Spontaneous coronary artery dissection in old patients: clinical features, angiographic findings, management and outcome Free

Abstract

Introduction

Spontaneous coronary artery dissection (SCAD) is an uncommon cause of acute coronary syndrome (ACS). SCAD is defined as a spontaneous separation of the coronary artery wall layers that is not iatrogenic or related to trauma. It has been described as a young-to-middle aged people condition, predominantly affecting women.¹ The average age of women with SCAD ranges from 45 to 53 years, though young women can also be characteristically affected during pregnancy.² As a matter of fact, SCAD has been reported to be the first cause of acute myocardial infarction in pregnant women, yet less than 5% of women affected by SCAD are diagnosed during peripartum.³ Data from recent registries (mostly retrospective), as well as the universal access to coronary angiography in the setting of ACS, and the incremental use of intracoronary imaging techniques have altogether improved the knowledge about this disease. This new evidence provides a better understanding of the underlying pathophysiology of SCAD. Moreover, new imaging tools have been implemented by interventional cardiologists to confirm the diagnosis of SCAD in patients otherwise misdiagnosed.^4–7 All this information has led to the recent publication of two position papers by the European Society of Cardiology and the American Heart Association.^2,8 However, older patients constitute an interesting sub-population that is usually underrepresented in modern SCAD registries. To the best of our knowledge, clinical features, angiographic findings, management and outcomes in older patients with SCAD have not been previously described.

Methods

The prospective, nation-wide, Spanish Registry on SCAD (SR-SCAD) (NCT03607981) systematically included SCAD cases using specific case-report forms and predefined variables. A central Institutional Review Board approved the study for the entire country. From June 2015 to April 2019, 344 consecutive patients (387 lesions) from 31 academic Spanish centres were included. All coronary angiograms were carefully analysed jointly by two expert analysts (M.G.G. and F.A.) at a centralized corelab in the coordinator centre for predefined angiographic features. After careful revision, a total of 26 patients were excluded (3 patients withdrew informed consent; 4 had no coronary angiography of the index event; and 19 additional patients were excluded after angiographic review due to a high probability of an alternative diagnosis other than SCAD).
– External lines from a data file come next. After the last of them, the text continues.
-- ==== Sys2Proof/Certificates/Slice0/Obligations.lean ====
section
/-!
DEFINITION. The statements for the provers. Each docstring names the rule of spec/ it formalises; the witnesses of the
hypotheses are the `wit_` theorems of Sys2Proof/Tests/Slice0.lean.
-/
open Sys2Proof Sys2Proof.Machine

/-! ### Host commands -/

/-- 10 R45, 45 R214: after RESET, in whatever phase it comes, every state element has its reset value. -/
def Obligations.ResetGivesEveryElementItsValue : Prop :=
  ∀ s : State, ∃ t, exec .reset s = .next t ∧
    t.bytes = [] ∧ t.bitLen = 0 ∧ t.bits = [] ∧ t.phase = .idle ∧ t.err = .none ∧ t.errPhase = .idle ∧ t.errPos = 0 ∧
    t.cur = 0 ∧ t.asize = 0 ∧ t.tso = 0 ∧ t.aend = 0 ∧ t.teo = 0 ∧ t.padLen = 0 ∧ t.mso = 0 ∧ t.leaf = 0 ∧
    t.path = [] ∧ t.cand = [] ∧ t.stk = [] ∧ t.sym = [] ∧ t.ct = [] ∧ t.out = [] ∧ t.termStop = false ∧ t.cfg = 0

/-- The model's choice (log entries 2, 3, 5), no rule of the spec: RESET leaves the host's coming moves, the last answer and
the machine's parameters, and is `State.reset` in everything else; no step ever changes the parameters. -/
def Obligations.ResetKeepsTheHostSide : Prop :=
  (∀ s : State, exec .reset s = .next { State.reset with host := s.host, reply := s.reply, params := s.params }) ∧
  (∀ s t : State, step s = .next t → t.params = s.params)

/-- 40 R121, 45 R215, 20 R61: LOAD replaces the input and nothing else; `BITS[8j + k]` is bit `7 - k` of byte `j`; while an
operation runs it does nothing. -/
def Obligations.LoadReplacesTheInput : Prop :=
  (∀ (bs : List Byte) (s : State), s.running = false →
    exec (.load bs) s = .next { s with bytes := memOfBytes bs }) ∧
  (∀ (bs : List Byte) (s : State), s.running = true → exec (.load bs) s = .next s) ∧
  (∀ bs : List Byte, memBitLen (memOfBytes bs) = 8 * bs.length) ∧
  (∀ (bs : List Byte) (j k : Nat) (b : Byte), bs[j]? = some b → k ≤ 7 →
    memBit (memOfBytes bs) (8 * j + k) = some (decide (b.toNat / 2 ^ (7 - k) % 2 = 1)))

/-- 45 R216, 10 R41: CONFIG writes CFG, reserved bits read 0; while an operation runs it does nothing. -/
def Obligations.ConfigWritesTheRegister : Prop :=
  (∀ (v : Word) (s : State), s.running = false → ∃ t, exec (.config v) s = .next t ∧
    t = { s with cfg := t.cfg } ∧ ∀ i, t.cfg.getLsbD i = (decide (i < 19) && v.getLsbD i)) ∧
  (∀ (v : Word) (s : State), s.running = true → exec (.config v) s = .next s)

/-- 10 R46, 45 R217: START clears every per-op element, keeps the input and CFG, and enters HEADER. -/
def Obligations.StartClearsTheOperation : Prop :=
  (∀ s : State, s.running = false → ∃ t, exec .start s = .next t ∧
    t.phase = .header ∧ t.bytes = s.bytes ∧ t.cfg = s.cfg ∧ t.err = .none ∧ t.errPhase = .idle ∧ t.errPos = 0 ∧
    t.cur = 0 ∧ t.asize = 0 ∧ t.tso = 0 ∧ t.aend = 0 ∧ t.teo = 0 ∧ t.padLen = 0 ∧ t.mso = 0 ∧ t.leaf = 0 ∧
    t.path = [] ∧ t.cand = [] ∧ t.stk = [] ∧ t.sym = [] ∧ t.ct = [] ∧ t.out = [] ∧ t.termStop = false) ∧
  (∀ s : State, s.running = true → exec .start s = .next s)

/-- 70 R262, 45 R223, 10 R44: what START leaves depends on the input, CFG, the parameters and the host's side alone, not on
anything an earlier operation left. -/
def Obligations.StartForgetsTheEarlierOperation : Prop :=
  ∀ s s' : State, s.running = false → s'.running = false → s'.bytes = s.bytes → s'.cfg = s.cfg →
    s'.params = s.params → s'.host = s.host → s'.reply = s.reply → exec .start s' = exec .start s

/-- 45 R219: while an operation runs LOAD, CONFIG and START change no state, RESULT hands over STATUS only, RESET acts.
Where the answer is put (`reply`) is the model's choice (log entry 3). -/
def Obligations.CommandsWhileRunning : Prop :=
  ∀ s : State, s.running = true →
    (∀ bs, exec (.load bs) s = .next s) ∧ (∀ v, exec (.config v) s = .next s) ∧ exec .start s = .next s ∧
    exec .result s = .next { s with reply := .status s.status } ∧
    ∃ t, exec .reset s = .next t ∧ t.phase = .idle ∧ t.err = .none ∧ t.out = []

/-- 45 R218: what RESULT hands over, and that it changes nothing else. Where the answer is put (`reply`) is the model's
choice (log entry 3). -/
def Obligations.ResultHandsOverTheOutcome : Prop :=
  ∀ s : State,
    (s.phase = .done → exec .result s = .next { s with reply := .message s.status s.out }) ∧
    (s.phase = .error → exec .result s = .next { s with reply := .failure s.status s.err s.errPhase s.errPos }) ∧
    (s.phase ≠ .done → s.phase ≠ .error → exec .result s = .next { s with reply := .status s.status })

/-- 10 R33, R22, R23: the fields of STATUS and the codes in them. -/
def Obligations.StatusFields : Prop :=
  (∀ s : State, s.status.extractLsb' 0 3 = phaseCode s.phase ∧ s.status.extractLsb' 3 3 = errCode s.err ∧
    s.status.getLsbD 6 = s.termStop ∧
    s.status.getLsbD 7 =
      decide (s.phase = .header ∨ s.phase = .alphabet ∨ s.phase = .tree ∨ s.phase = .pad ∨ s.phase = .decode) ∧
    ∀ i, 8 ≤ i → s.status.getLsbD i = false) ∧
  [Phase.idle, .header, .alphabet, .tree, .pad, .decode, .done, .error].map phaseCode = [0, 1, 2, 3, 4, 5, 6, 7] ∧
  [ErrKind.none, .outOfRange, .leafMismatch, .invalidPrefixCode, .truncation, .degenerateTree].map errCode =
    [0, 1, 2, 3, 4, 5]

/-! ### BitReader -/

/-- 40 R122, 60 R238: BIT answers the bit, or raises OUT_OF_RANGE(i). The model's choices: where the answer is put (`reply`,
log entry 3), and that BIT on its own raises in every phase, also with no operation running, ERRPHASE being the phase at hand
(log entry 14; 45 R211 has no arrow from IDLE or DONE to ERROR). -/
def Obligations.BitReadsOneBit : Prop :=
  ∀ (s : State) (i : Nat),
    (∀ x, i < s.bitLen → memRead s.bytes (i / 8) = some x →
      exec (.bit i) s = .next { s with reply := .bit (decide (x.toNat / 2 ^ (7 - i % 8) % 2 = 1)) }) ∧
    (s.bitLen ≤ i → exec (.bit i) s =
      .next { s with err := .outOfRange, errPhase := s.phase, errPos := i, out := [], phase := .error })

/-- 40 R123, 60 R238: SLICE answers exactly the bits of the range, or raises OUT_OF_RANGE(hi); it never shortens. The model's
choices: where the answer is put (`reply`, log entry 3), and that SLICE on its own raises in every phase, also with no
operation running, ERRPHASE being the phase at hand (log entry 14). -/
def Obligations.SliceReadsTheRange : Prop :=
  ∀ (s : State) (lo hi : Nat),
    (Memory.wf s.bytes = true → lo ≤ hi → hi ≤ s.bitLen →
      ∃ w, exec (.slice lo hi) s = .next { s with reply := .slice w } ∧ w.length = hi - lo ∧
        ∀ j x, j < hi - lo → memRead s.bytes ((lo + j) / 8) = some x →
          w[j]? = some (decide (x.toNat / 2 ^ (7 - (lo + j) % 8) % 2 = 1))) ∧
    (hi < lo ∨ s.bitLen < hi → exec (.slice lo hi) s =
      .next { s with err := .outOfRange, errPhase := s.phase, errPos := hi, out := [], phase := .error })

/-- 40 R124, 00 R9: UINT answers the number whose first bit is the most significant. Where the answer is put (`reply`) is
the model's choice (log entry 3). -/
def Obligations.UintFirstBitMostSignificant : Prop :=
  (∀ (w : Bits) (s : State), exec (.uint w) s = .next { s with reply := .uint (bitsToNat w) }) ∧
  bitsToNat [] = 0 ∧
  (∀ (b : Bool) (w : Bits), bitsToNat (b :: w) = b.toNat * 2 ^ w.length + bitsToNat w) ∧
  (∀ w : Bits, bitsToNat w < 2 ^ w.length)

/-- 20 R62, R64: a slice and a single read see the same bit, and a byte-aligned 8-bit slice is the byte. -/
def Obligations.WideReadsAgreeWithBits : Prop :=
  (∀ (m : Memory) (a b i : Nat) (w : Bits), memSlice m a b = some w → a ≤ i → i < b → w[i - a]? = memBit m i) ∧
  (∀ (bs : List Byte) (k : Nat) (b : Byte), bs[k]? = some b →
    ∃ w, memSlice (memOfBytes bs) (8 * k) (8 * k + 8) = some w ∧ bitsToNat w = b.toNat)

/-! ### HeaderParser -/

/-- 41 R141, R144: SIZE, its checks in order, the values it writes, and where it stands. -/
def Obligations.SizeReadsTheHeader : Prop :=
  ∀ (s : State) (n : Byte),
    (s.bitLen < 8 → exec (.size n) s =
      .next { s with err := .outOfRange, errPhase := s.phase, errPos := 0, out := [], phase := .error }) ∧
    (8 ≤ s.bitLen → s.bitLen < 8 * (n.toNat + 2) → exec (.size n) s =
      .next { s with err := .outOfRange, errPhase := s.phase, errPos := 8 * (n.toNat + 2), out := [], phase := .error }) ∧
    (∀ e, e = alphabetEnd s.params.alphabetEnd n s.bitLen → 8 ≤ s.bitLen → 8 * (n.toNat + 2) ≤ s.bitLen →
      exec (.size n) s = .next (
        if s.bitLen < e ∨ e < 8 ∨ e % 8 ≠ 0 then
          { s with err := .outOfRange, errPhase := s.phase, errPos := e, out := [], phase := .error }
        else { s with asize := n, tso := 8 * (n.toNat + 2), aend := e, cur := 8, phase := .alphabet })) ∧
    (∀ e, e = alphabetEnd s.params.alphabetEnd n s.bitLen → 8 ≤ s.bitLen → 8 * (n.toNat + 2) ≤ s.bitLen →
      e ≤ s.bitLen → 8 ≤ e → e % 8 = 0 → exec (.size n) s =
        .next { s with asize := n, tso := 8 * (n.toNat + 2), aend := e, cur := 8, phase := .alphabet }) ∧
    (s.phase = .header → Memory.wf s.bytes = true → memRead s.bytes 0 = some n → fetch s = .element (.size n)) ∧
    (s.phase = .header → s.bitLen < 8 → fetch s = .outOfRange 0)

/-- 41 R142, R143: the two offsets of the header, on naturals, for both bodies of `AlphabetEnd`. -/
def Obligations.HeaderOffsets : Prop :=
  ∀ (n : Byte) (len : Nat),
    treeStart n = 8 * (n.toNat + 2) ∧ 16 ≤ treeStart n ∧ treeStart n ≤ 2056 ∧ treeStart n % 8 = 0 ∧
    treeStart 255 = 2056 ∧ alphabetEnd .tso n len = treeStart n ∧
    alphabetEnd .tsoTimes8 n len = min (64 * (n.toNat + 2)) len

/-! ### AlphabetExtractor -/

/-- 42 R151: SYM appends a first occurrence and drops a duplicate; and where it stands. -/
def Obligations.SymCollectsTheAlphabet : Prop :=
  ∀ (s : State) (g : Byte),
    (g ∉ s.sym → exec (.sym g) s = .next { s with sym := s.sym ++ [g], cur := s.cur + 8 }) ∧
    (g ∈ s.sym → exec (.sym g) s = .next { s with cur := s.cur + 8 }) ∧
    (s.phase = .alphabet → s.cur < s.aend → s.cur % 8 = 0 → Memory.wf s.bytes = true →
      memRead s.bytes (s.cur / 8) = some g → fetch s = .element (.sym g))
The present analysis includes prospectively collected data from 318 consecutive SCAD patients (358 lesions). Baseline demographic characteristics, personal history, data on admission, as well as events during hospitalization and at hospital discharge, were prospectively recorded. Data regarding angiographic findings as coronary artery location, morphological characteristics, number of affected vessels, as well as the type of treatment and results in those lesions treated by percutaneous coronary intervention (PCI), were also included.

Definitions

SCAD was defined as the acute development of a false lumen within the coronary artery wall not related to an atherosclerotic plaque, iatrogenic injury, or trauma. Angiographic SCAD patterns were categorized according to the previously described specific classification⁹ (Figure 1). Type 1 lesions were defined as those lesions with classic double lumen image. Type 2 lesions were defined as lesions that showed diffuse narrowing (>20 mm) without double-lumen, subclassifying them as Type 2a when the coronary artery recovered its normal caliber distally to the lesion and, 2 b when the lesion extends to the most distal segment of the vessel without recovery of the caliber. Type 3 lesions were defined as more focal stenosis (<20 mm) resembling atherosclerotic lesions. A fourth pattern (Type 4) was defined for lesions in which the first finding in angiography was an abrupt occlusion that does not allow its inclusion in any of the other patterns. Coronary tortuosity was analysed according to the method previously described by Eleid et al.,⁶ and classified as mild, moderate, or severe (Figure 2). Coronary artery ectasia was considered when a coronary segment was more than 1.5 times the diameter of an adjacent normal coronary segment¹⁰ (Figure 2). PCI success in SCAD was defined as flow improvement ≥1 in thrombolysis in myocardial infarction (TIMI) grade with a final TIMI 2–3 flow.

Figure 1

(A) Cranial coronary angiogram projection of a 72-year-old lady admitted by transient anterior ST-segment elevation myocardial infarction. Coronary angiogram depicts the presence of a long intramural haematoma (Type 2a lesion) involving mid-to-distal left anterior descending coronary artery (LAD) (delimited by white dashed lines). (B) Same projection at control coronary angiogram 6 months later, denoting the complete angiographic healing of the previous affected segment. (C) Right anterior oblique projection with caudal angulation in a 75-year-old lady admitted for non-ST-segment elevation myocardial infarction (NSTEMI). Coronary angiogram shows the presence of a Type 1 SCAD lesion (with typical double-lumen image) at a distal marginal branch (white asterisks) of the left circumflex coronary artery. (D) Control coronary angiogram 6 months later confirmed the complete angiographic healing of the segment affected by SCAD.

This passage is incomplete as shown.